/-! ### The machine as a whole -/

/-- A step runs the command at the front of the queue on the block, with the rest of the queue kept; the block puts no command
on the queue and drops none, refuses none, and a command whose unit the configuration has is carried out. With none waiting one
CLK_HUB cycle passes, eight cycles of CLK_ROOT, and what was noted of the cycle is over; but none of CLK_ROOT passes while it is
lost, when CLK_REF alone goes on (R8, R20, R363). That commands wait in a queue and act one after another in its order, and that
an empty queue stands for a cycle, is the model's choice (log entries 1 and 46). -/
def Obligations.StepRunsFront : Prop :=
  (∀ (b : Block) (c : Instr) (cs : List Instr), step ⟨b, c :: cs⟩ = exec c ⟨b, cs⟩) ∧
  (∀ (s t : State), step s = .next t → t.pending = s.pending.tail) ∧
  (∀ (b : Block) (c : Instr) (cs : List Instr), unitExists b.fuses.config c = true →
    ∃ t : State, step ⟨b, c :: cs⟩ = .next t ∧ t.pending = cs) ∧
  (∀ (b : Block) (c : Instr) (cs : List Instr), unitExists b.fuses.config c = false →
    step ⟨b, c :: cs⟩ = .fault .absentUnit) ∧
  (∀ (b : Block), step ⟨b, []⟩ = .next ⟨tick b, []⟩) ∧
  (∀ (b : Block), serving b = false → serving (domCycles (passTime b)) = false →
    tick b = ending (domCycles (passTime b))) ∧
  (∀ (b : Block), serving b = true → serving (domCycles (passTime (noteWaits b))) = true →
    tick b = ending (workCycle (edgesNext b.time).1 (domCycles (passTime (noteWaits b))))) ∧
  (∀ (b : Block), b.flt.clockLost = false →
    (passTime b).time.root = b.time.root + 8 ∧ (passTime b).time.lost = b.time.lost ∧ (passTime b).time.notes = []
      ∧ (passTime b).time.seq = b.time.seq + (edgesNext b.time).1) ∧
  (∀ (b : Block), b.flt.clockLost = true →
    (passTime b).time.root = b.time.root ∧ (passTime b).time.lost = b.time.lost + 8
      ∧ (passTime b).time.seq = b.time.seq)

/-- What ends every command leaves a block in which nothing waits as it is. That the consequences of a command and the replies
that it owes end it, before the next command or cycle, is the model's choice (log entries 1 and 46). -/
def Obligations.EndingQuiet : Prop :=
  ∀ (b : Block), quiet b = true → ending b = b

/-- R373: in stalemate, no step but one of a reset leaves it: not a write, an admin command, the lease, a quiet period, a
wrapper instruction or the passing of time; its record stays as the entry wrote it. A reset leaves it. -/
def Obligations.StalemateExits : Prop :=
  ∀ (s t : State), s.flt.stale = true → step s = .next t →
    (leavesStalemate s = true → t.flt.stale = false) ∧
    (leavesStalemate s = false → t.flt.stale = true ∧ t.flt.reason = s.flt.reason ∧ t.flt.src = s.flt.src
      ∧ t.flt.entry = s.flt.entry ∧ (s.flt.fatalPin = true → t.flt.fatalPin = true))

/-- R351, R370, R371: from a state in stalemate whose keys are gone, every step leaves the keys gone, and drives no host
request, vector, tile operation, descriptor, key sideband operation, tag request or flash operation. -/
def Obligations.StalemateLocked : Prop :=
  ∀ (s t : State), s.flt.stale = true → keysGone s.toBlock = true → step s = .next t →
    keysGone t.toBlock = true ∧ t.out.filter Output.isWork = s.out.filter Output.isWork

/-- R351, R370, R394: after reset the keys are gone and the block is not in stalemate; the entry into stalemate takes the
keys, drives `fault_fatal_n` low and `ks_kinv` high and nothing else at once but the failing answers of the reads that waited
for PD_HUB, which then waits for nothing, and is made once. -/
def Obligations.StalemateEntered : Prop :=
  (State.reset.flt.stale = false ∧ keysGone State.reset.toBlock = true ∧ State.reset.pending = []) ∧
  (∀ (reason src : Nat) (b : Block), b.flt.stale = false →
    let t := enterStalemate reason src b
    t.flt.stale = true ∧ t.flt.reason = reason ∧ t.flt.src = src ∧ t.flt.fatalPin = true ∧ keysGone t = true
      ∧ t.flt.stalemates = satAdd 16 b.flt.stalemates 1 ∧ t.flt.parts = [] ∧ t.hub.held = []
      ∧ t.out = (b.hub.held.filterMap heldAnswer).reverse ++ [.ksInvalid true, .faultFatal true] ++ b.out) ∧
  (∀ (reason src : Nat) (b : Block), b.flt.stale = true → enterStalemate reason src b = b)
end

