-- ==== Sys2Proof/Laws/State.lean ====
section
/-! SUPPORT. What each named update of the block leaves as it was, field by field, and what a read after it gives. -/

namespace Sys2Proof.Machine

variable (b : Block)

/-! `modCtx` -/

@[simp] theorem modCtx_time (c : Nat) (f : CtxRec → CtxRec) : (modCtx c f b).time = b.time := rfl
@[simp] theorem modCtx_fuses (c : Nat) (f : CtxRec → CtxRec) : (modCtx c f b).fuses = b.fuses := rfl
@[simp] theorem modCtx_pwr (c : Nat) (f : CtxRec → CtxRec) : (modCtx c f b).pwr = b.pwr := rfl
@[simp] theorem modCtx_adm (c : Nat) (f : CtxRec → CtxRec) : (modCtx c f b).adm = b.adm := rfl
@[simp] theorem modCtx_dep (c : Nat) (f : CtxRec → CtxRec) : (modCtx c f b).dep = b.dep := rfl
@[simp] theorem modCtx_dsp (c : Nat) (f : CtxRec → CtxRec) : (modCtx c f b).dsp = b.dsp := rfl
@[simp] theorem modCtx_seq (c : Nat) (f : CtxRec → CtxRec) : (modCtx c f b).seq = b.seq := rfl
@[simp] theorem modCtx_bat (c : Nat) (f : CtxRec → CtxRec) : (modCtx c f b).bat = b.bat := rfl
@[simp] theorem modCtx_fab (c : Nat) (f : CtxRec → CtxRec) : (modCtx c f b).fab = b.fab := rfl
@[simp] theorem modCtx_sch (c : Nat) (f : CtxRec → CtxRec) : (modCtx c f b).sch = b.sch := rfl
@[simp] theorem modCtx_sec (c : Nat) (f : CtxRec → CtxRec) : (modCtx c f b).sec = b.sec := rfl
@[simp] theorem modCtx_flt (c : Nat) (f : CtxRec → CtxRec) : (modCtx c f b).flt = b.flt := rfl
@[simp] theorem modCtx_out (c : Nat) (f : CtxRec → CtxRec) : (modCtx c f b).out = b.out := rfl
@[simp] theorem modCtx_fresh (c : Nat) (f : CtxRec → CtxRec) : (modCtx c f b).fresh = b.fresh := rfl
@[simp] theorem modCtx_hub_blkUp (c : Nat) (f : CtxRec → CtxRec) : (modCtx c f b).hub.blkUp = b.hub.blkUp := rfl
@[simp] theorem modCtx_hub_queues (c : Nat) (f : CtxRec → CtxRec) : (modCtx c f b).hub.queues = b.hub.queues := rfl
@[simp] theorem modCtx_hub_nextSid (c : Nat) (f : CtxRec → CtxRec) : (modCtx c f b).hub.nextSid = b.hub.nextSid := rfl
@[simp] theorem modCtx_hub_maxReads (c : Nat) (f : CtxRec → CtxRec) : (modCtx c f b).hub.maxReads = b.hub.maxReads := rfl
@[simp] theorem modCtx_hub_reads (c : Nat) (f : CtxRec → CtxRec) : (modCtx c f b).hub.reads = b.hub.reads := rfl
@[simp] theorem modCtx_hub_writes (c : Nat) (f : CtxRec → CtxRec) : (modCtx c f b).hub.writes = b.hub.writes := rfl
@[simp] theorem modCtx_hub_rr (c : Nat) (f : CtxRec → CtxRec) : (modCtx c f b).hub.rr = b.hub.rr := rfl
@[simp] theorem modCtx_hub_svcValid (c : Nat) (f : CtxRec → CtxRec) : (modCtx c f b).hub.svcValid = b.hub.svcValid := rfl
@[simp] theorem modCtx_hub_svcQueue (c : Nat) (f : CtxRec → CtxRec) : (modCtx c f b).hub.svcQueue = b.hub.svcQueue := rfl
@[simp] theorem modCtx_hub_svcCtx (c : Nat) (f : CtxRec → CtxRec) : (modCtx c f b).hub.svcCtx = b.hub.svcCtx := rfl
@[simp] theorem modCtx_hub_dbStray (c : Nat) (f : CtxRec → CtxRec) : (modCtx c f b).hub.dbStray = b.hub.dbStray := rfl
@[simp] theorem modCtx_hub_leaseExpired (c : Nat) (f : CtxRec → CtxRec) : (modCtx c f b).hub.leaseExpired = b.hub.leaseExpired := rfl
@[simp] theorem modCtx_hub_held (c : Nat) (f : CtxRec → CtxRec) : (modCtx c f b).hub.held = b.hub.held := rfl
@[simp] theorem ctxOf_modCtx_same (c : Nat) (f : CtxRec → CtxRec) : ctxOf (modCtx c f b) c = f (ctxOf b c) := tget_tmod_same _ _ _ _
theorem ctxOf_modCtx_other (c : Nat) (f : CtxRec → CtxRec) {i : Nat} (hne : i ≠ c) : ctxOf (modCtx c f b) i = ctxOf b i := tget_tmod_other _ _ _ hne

Prompt
In the listing, count every line holding the word "leavesStalemate"; answer with the count alone.

Your response
2